1.7. “Funded Loan” means a loan to a Referred Customer pursuant to an Application that has been approved and funded.
1.8. “Marks” means all trade names, domain names, trademarks, service marks, logos and other distinctive brand features of a party.
1.9. “Promotional Materials” mean the materials, which may include text, images, audiovisual materials, scripts, logos, and the like, that relate in any way to Earnest, the Earnest Products or the Promotion.
1.10. “Promotion” means the offer by Earnest to provide Earnest Products to Your Customers, subject to: (a) these Terms and (b) Earnest’s acceptance and approval in its sole discretion of an Application.
1.11. “Referred Customer” means Your Customer that visited the Earnest Website through the Earnest Offer Link, in connection with which the Customer Cookie persists as the last touch before Application submission.
1.12. “Your Customer” means an individual who visits Your Website.
1.13. “Your Website” means any website, related landing pages or successor sites operated in connection with Your business, including any marketing efforts (via email, call center, mobile applications, or any other medium) related to Your Website [and includes any SNS Account].
2.1. You may not use the Promotion, or accept these Terms, if (a) You are not of legal age to form a binding contract with Earnest; (b) You are prohibited by law or contract from receiving or using the Promotion; or (c) You are a resident of Michigan.
2.2. If You are entering into these Terms on behalf of a company or other legal entity, You represent that: (a) You have full power and authority to bind such entity to these Terms, in which case “You” or “Your” will refer to such entity and its entry into these Terms does not violate any other agreement, understanding or arrangement by which You are bound; (b) performance of Your obligations under these Terms shall at all times comply with all applicable law; and (c) You have acquired and shall maintain throughout the Term all rights and licenses necessary in connection with the performance of Your obligations hereunder.
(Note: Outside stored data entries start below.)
/-! ## Fields left alone -/

/-! ### highWater -/

@[simp] theorem highWater_clk (a hi lo v : Nat) (s : State) : (highWater a hi lo v s).clk = s.clk := by
  simp only [highWater]
  repeat' split
  all_goals simp
@[simp] theorem highWater_log (a hi lo v : Nat) (s : State) : (highWater a hi lo v s).log = s.log := by
  simp only [highWater]
  repeat' split
  all_goals simp
@[simp] theorem highWater_seq (a hi lo v : Nat) (s : State) : (highWater a hi lo v s).seq = s.seq := by
  simp only [highWater]
  repeat' split
  all_goals simp
@[simp] theorem highWater_mem (a hi lo v : Nat) (s : State) : (highWater a hi lo v s).mem = s.mem := by
  simp only [highWater]
  repeat' split
  all_goals simp
@[simp] theorem highWater_breath (a hi lo v : Nat) (s : State) : (highWater a hi lo v s).breath = s.breath := by
  simp only [highWater]
  repeat' split
  all_goals simp
@[simp] theorem highWater_atlas (a hi lo v : Nat) (s : State) : (highWater a hi lo v s).atlas = s.atlas := by
  simp only [highWater]
  repeat' split
  all_goals simp
@[simp] theorem highWater_hkc (a hi lo v : Nat) (s : State) : (highWater a hi lo v s).hkc = s.hkc := by
  simp only [highWater]
  repeat' split
  all_goals simp
@[simp] theorem highWater_therm (a hi lo v : Nat) (s : State) : (highWater a hi lo v s).therm = s.therm := by
  simp only [highWater]
  repeat' split
  all_goals simp
@[simp] theorem highWater_fabric (a hi lo v : Nat) (s : State) : (highWater a hi lo v s).fabric = s.fabric := by
  simp only [highWater]
  repeat' split
  all_goals simp
@[simp] theorem highWater_drone (a hi lo v : Nat) (s : State) : (highWater a hi lo v s).drone = s.drone := by
  simp only [highWater]
  repeat' split
  all_goals simp
@[simp] theorem highWater_host (a hi lo v : Nat) (s : State) : (highWater a hi lo v s).host = s.host := by
  simp only [highWater]
  repeat' split
  all_goals simp
@[simp] theorem highWater_secure (a hi lo v : Nat) (s : State) : (highWater a hi lo v s).secure = s.secure := by
  simp only [highWater]
  repeat' split
  all_goals simp
@[simp] theorem highWater_boot (a hi lo v : Nat) (s : State) : (highWater a hi lo v s).boot = s.boot := by
  simp only [highWater]
  repeat' split
  all_goals simp
@[simp] theorem highWater_nvm (a hi lo v : Nat) (s : State) : (highWater a hi lo v s).nvm = s.nvm := by
  simp only [highWater]
  repeat' split
  all_goals simp
@[simp] theorem highWater_life (a hi lo v : Nat) (s : State) : (highWater a hi lo v s).life = s.life := by
  simp only [highWater]
  repeat' split
  all_goals simp
@[simp] theorem highWater_modLife (a hi lo v : Nat) (s : State) : (highWater a hi lo v s).modLife = s.modLife := by
  simp only [highWater]
  repeat' split
  all_goals simp
@[simp] theorem highWater_tensor (a hi lo v : Nat) (s : State) : (highWater a hi lo v s).tensor = s.tensor := by
  simp only [highWater]
  repeat' split
  all_goals simp
@[simp] theorem highWater_fmt (a hi lo v : Nat) (s : State) : (highWater a hi lo v s).fmt = s.fmt := by
  simp only [highWater]
  repeat' split
  all_goals simp
@[simp] theorem highWater_kv (a hi lo v : Nat) (s : State) : (highWater a hi lo v s).kv = s.kv := by
  simp only [highWater]
  repeat' split
  all_goals simp
@[simp] theorem highWater_luna (a hi lo v : Nat) (s : State) : (highWater a hi lo v s).luna = s.luna := by
  simp only [highWater]
  repeat' split
  all_goals simp
@[simp] theorem highWater_adapt (a hi lo v : Nat) (s : State) : (highWater a hi lo v s).adapt = s.adapt := by
  simp only [highWater]
  repeat' split
  all_goals simp
@[simp] theorem highWater_serve (a hi lo v : Nat) (s : State) : (highWater a hi lo v s).serve = s.serve := by
  simp only [highWater]
  repeat' split
  all_goals simp
@[simp] theorem highWater_out (a hi lo v : Nat) (s : State) : (highWater a hi lo v s).out = s.out := by
  simp only [highWater]
  repeat' split
  all_goals simp
@[simp] theorem highWater_freeIdx (a hi lo v : Nat) (s : State) : (highWater a hi lo v s).freeIdx = s.freeIdx := by
  simp only [highWater]
  repeat' split
  all_goals simp
@[simp] theorem highWater_pending (a hi lo v : Nat) (s : State) : (highWater a hi lo v s).pending = s.pending := by
  simp only [highWater]
  repeat' split
  all_goals simp
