-- ==== Sys2Proof/Tests/Slice0.lean ====
section
/-! SUPPORT. Tests: ill-formed commands are refused, states that meet the hypotheses of every statement, and single
steps whose results are worked out by hand from the spec. -/

namespace Sys2Proof.Tests

open Sys2Proof Sys2Proof.Machine Sys2Proof.Map Sys2Proof.Fp

set_option Elab.async false

/-! ## Small states -/

/-- A module that is powered and READY, with nothing else set up. -/
def on : State :=
  { State.reset with
    clk := { powered := true, pwrGood := true }
    boot := { state := .ready, step := 9 } }

/-- A state with issue idle. -/
def idle : State := { on with seq := { state := .idle } }

/-- A state with one register set. -/
def withReg (a : Nat) (v : Word) (s : State) : State := setReg a v s

/-- Shawm port `p` is up. -/
def withPort (p : Nat) (x : ShawmPort) (s : State) : State := setPort p x s

/-- Module 1 of a 4 × 4 machine. -/
def one4 : State := setReg Reg.SHAWM_MACHINE 0x0100 on

/-- A die's state. -/
def withDie (d : Nat) (x : LunaDie) (s : State) : State := setLunaDie d x s

/-- A scratchpad of data words, from a list of word addresses and contents in rising order. -/
def words (d : Nat) (l : List (Nat × Nat)) : SMap SWord :=
  l.map (fun e => (spadKey d e.1, { data := BitVec.ofNat 64 e.2, poison := false }))

/-- Descriptor tables of a die: array-group, tensor and transfer descriptors at words 32, 16 and 48, with one block
in each tensor descriptor, FUNC 1 in the second, and one array in the group. -/
def tables : List (Nat × Nat) :=
  [(0, 32 + 2 ^ 32), (1, 16 + 2 * 2 ^ 32), (2, 48 + 2 ^ 32), (16, 0), (17, 0), (18, 0), (19, 0), (20, 0), (21, 0), (22, 0),
   (23, 2 ^ 32), (24, 0), (25, 0), (26, 0), (27, 2 ^ 56), (28, 0), (29, 0), (30, 0), (31, 2 ^ 32),
   (32, 1 + 56 * 2 ^ 32), (33, 0), (34, 0), (35, 0), (36, 0), (37, 0), (38, 0), (39, 0), (48, 0), (49, 0), (50, 0), (51, 0),
   (56, 0)]

/-- An issued bundle of a class with the sub-slots of LUNA[0]. -/
def bundle (cls ag tensor move sync : Nat) : Issued :=
  { bundle := { header := cls * 2 ^ 16, hub := [], luna := [{ agroup := ag, tensor := tensor, move := move, sync := sync }] }
    rep := 0, cycle := 100 }

/-- That bundle is issued, with the descriptor tables of LUNA[0]. -/
def issuing (i : Issued) : State :=
  { on with seq := { state := .running, issued := some i }, mem := { spad := words 0 tables } }

/-- A state with that bundle issued whose tensor operation has a valid descriptor. -/
def tensorOk (cls op i : Nat) : Bool :=
  let b := bundle cls 0 (op + 32 * i) 0 0
  decide (opOf 0 1 (dieSlot b.bundle 0 1) = op) && !b.done.contains 1 && subRuns b 0 1 &&
    (match tensorDesc (issuing b) 0 op i with | .inl _ => false | .inr _ => true) && tDesc (dieSlot b.bundle 0 1) == i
2.3. You agree that You will not: (a) permit any third party other than Your Customers to access and/or participate in the Promotion; (b) rent, lease, loan, or sell access to the Promotion to any third party other than Your Customers; (c) interfere with, disrupt, alter, translate, or modify the Promotion or any part thereof, or create an undue burden on the networks or services connected to the Promotion, including any external websites; (d) reverse engineer or access the Promotion in order to (i) build a competitive product or service, (ii) build a product using similar ideas, features, functions or graphics of the Promotion, or (iii) copy any ideas, features, functions or graphics of the Promotion; (e) without Earnest’s express written permission, introduce software or automated agents or scripts to the Promotion; (f) perform or publish any performance or benchmark tests or analyses relating to the Promotion or the use thereof; (g) bid on branded keywords such as “Earnest”, “Earnest Inc.” “Meet Earnest” and other related and derivative terms in search engines and other advertising platforms; or (h) cover or obscure any page or part of the Promotion via HTML/CSS, scripting, or any other means, if any. No express or implied license or right of any kind is granted to You regarding the Promotion or any part thereof. In addition, You agree not to use, or encourage or permit others to use, the Site or Promotion to engage in criminal activity of any kind.
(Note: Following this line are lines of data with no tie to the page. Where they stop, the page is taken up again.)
-- ==== Sys2Proof/Machine/Bitmask.lean ====
section
/-! DEFINITION. The read-modify-write commands (spec/42_bitmask.md). -/

namespace Sys2Proof.Machine

/-- SET_POWER (42_bitmask.md R161). -/
def execSetPower (ch : Byte) (enabled : Half) (s : State) : Host.Outcome State Fault Refusal :=
  operate (.setPower ch enabled) (s := s) fun s =>
  (require .invalidChannel (channelOf ch) s).bind fun k s =>
  (require .invalidFieldCode (bitOf enabled) s).bind fun b s =>
  (rmw s.cfg.aDacPwdwn (powerApply k b) s).bind fun _ s =>
  respondZero s

/-- SET_SYNC (42_bitmask.md R162). -/
def execSetSync (ch : Byte) (mode : Half) (s : State) : Host.Outcome State Fault Refusal :=
  operate (.setSync ch mode) (s := s) fun s =>
  (require .invalidChannel (channelOf ch) s).bind fun k s =>
  (require .invalidFieldCode (bitOf mode) s).bind fun b s =>
  (rmw s.cfg.aSyncConfig (syncApply k b) s).bind fun _ s =>
  respondZero s

/-- SET_BCAST_EN (42_bitmask.md R163), with the polarity parameter. -/
def execSetBcastEn (ch : Byte) (included : Half) (s : State) : Host.Outcome State Fault Refusal :=
  operate (.setBcastEn ch included) (s := s) fun s =>
  (require .invalidChannel (channelOf ch) s).bind fun k s =>
  (require .invalidFieldCode (bitOf included) s).bind fun b s =>
  (rmw s.cfg.aBrdConfig (broadcastApply s.cfg.bcastPolarity k b) s).bind fun _ s =>
  respondZero s

/-- SET_TOGGLE_MODE (42_bitmask.md R164). -/
def execSetToggleMode (ch : Byte) (mode : Half) (s : State) : Host.Outcome State Fault Refusal :=
  operate (.setToggleMode ch mode) (s := s) fun s =>
  (require .invalidChannel (channelOf ch) s).bind fun k s =>
  (require .invalidFieldCode (toggleModeOf mode) s).bind fun m s =>
  (rmw (toggleAddr s.cfg k) (fun v => toggleApply v k m) s).bind fun _ s =>
  respondZero s

end Sys2Proof.Machine
end

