-- ==== Sys2Proof/Tests/Slice0.lean ====
section
/-! SUPPORT. The model's own tests: ill-formed terms that the checks refuse, every operation's word decoded from its
encoding, one step of each operation against the vectors of spec/95_test_vectors.md (parameters P0), and a witness for the
hypotheses of every statement that has some. -/

namespace Sys2Proof.Tests

open Sys2Proof Sys2Proof.Machine

/-! ### Helpers -/

/-- The exchange is answered with these bytes. -/
def ok (a b c : Byte) : Turn := { answer := .ok ⟨a, b, c⟩ }

/-- The exchange fails. -/
def bad : Turn := { answer := .err }

/-- The exchange is never answered. -/
def silent : Turn := { answer := .err, stall := some .xfer }

/-- A block after reset with these answers to come. -/
def facing (ts : List Turn) : State := { State.reset with env := ts }

/-- The same with a command word presented. -/
def given (w : Word) (ts : List Turn) : State := { facing ts with host := [w] }

/-- A part of the next state. -/
def after {α : Type} (f : State → α) (o : Host.Outcome State Fault Refusal) : Option α :=
  match o with
  | .next s => some (f s)
  | .fault _ => none
  | .refused _ => none

/-- The bytes transmitted, frame by frame. -/
def sent (s : State) : List Bytes3 :=
  s.trace.filterMap fun e =>
    match e with
    | .cs _ => none
    | .xfer tx _ => some tx
    | .wait _ => none

/-- What was sent and what was responded. -/
def seen (s : State) : List Bytes3 × List Word := (sent s, s.responses)

/-! ### Well-formedness -/

theorem test_wf_error_code : (Instr.responseWord 6 0 0).wfErrorCode = false := by decide
theorem test_wf_error_fields : (Instr.responseWord 1 0 1).wfErrorFields = false := by decide
theorem test_wf_refuses : (Instr.responseWord 6 0 0).wf = false ∧ (Instr.responseWord 1 2 0).wf = false := by decide
theorem test_wf_addr_high : ({ Config.p0 with aStatus := 0x40 } : Config).wfAddrHigh = false := by decide
theorem test_wf_groups : ({ Config.p0 with aDacBase := 0x31 } : Config).wfGroups = false := by decide
theorem test_wf_distinct : ({ Config.p0 with aStatus := 0x01 } : Config).wfDistinct = false := by decide
theorem test_wf_triggers : ({ Config.p0 with trigLdac := 0x0030 } : Config).wfTriggers = false ∧
    ({ Config.p0 with trigDefaultsReset := 0x0010 } : Config).wfTriggers = false := by decide
theorem test_range_code_is_closed : rangeCodeOf Config.p0 0x0003 = none ∧ rangeCodeOf Config.p0 0x001E = none ∧
    (rangeCodeOf Config.p0 0x000E).map RangeCode.code = some 0xE := by decide
theorem test_wf_p0 : Config.p0.wf = true := by decide
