-- ==== Sys2Proof/Machine/Core.lean ====
section
/-! DEFINITION. The machine as the host's interface takes it. -/

def Sys2Proof.core : Host.Core :=
  { State := Sys2Proof.Machine.State
    Fault := Sys2Proof.Machine.Fault
    Refusal := Sys2Proof.Machine.Refusal
    step := Sys2Proof.Machine.step
    reset := Sys2Proof.Machine.State.reset }
end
Earnest may change these Terms and the terms of any Promotion from time to time at its sole discretion. Should Earnest make any substantial changes to these Terms, Earnest will notify You by posting notice of the change on the Site. Any material changes to these Terms will be effective immediately for any and all subsequent Referred Customers but will not affect any Referred Customer existing prior to the date of such notice. Your continued use of the Site or the Promotion constitutes Your acceptance of any such changes. Please regularly check the Site to view the then-current Terms. If You object to the revision, Your sole and exclusive remedy will be to cease use of the Promotion for all future Referred Customers.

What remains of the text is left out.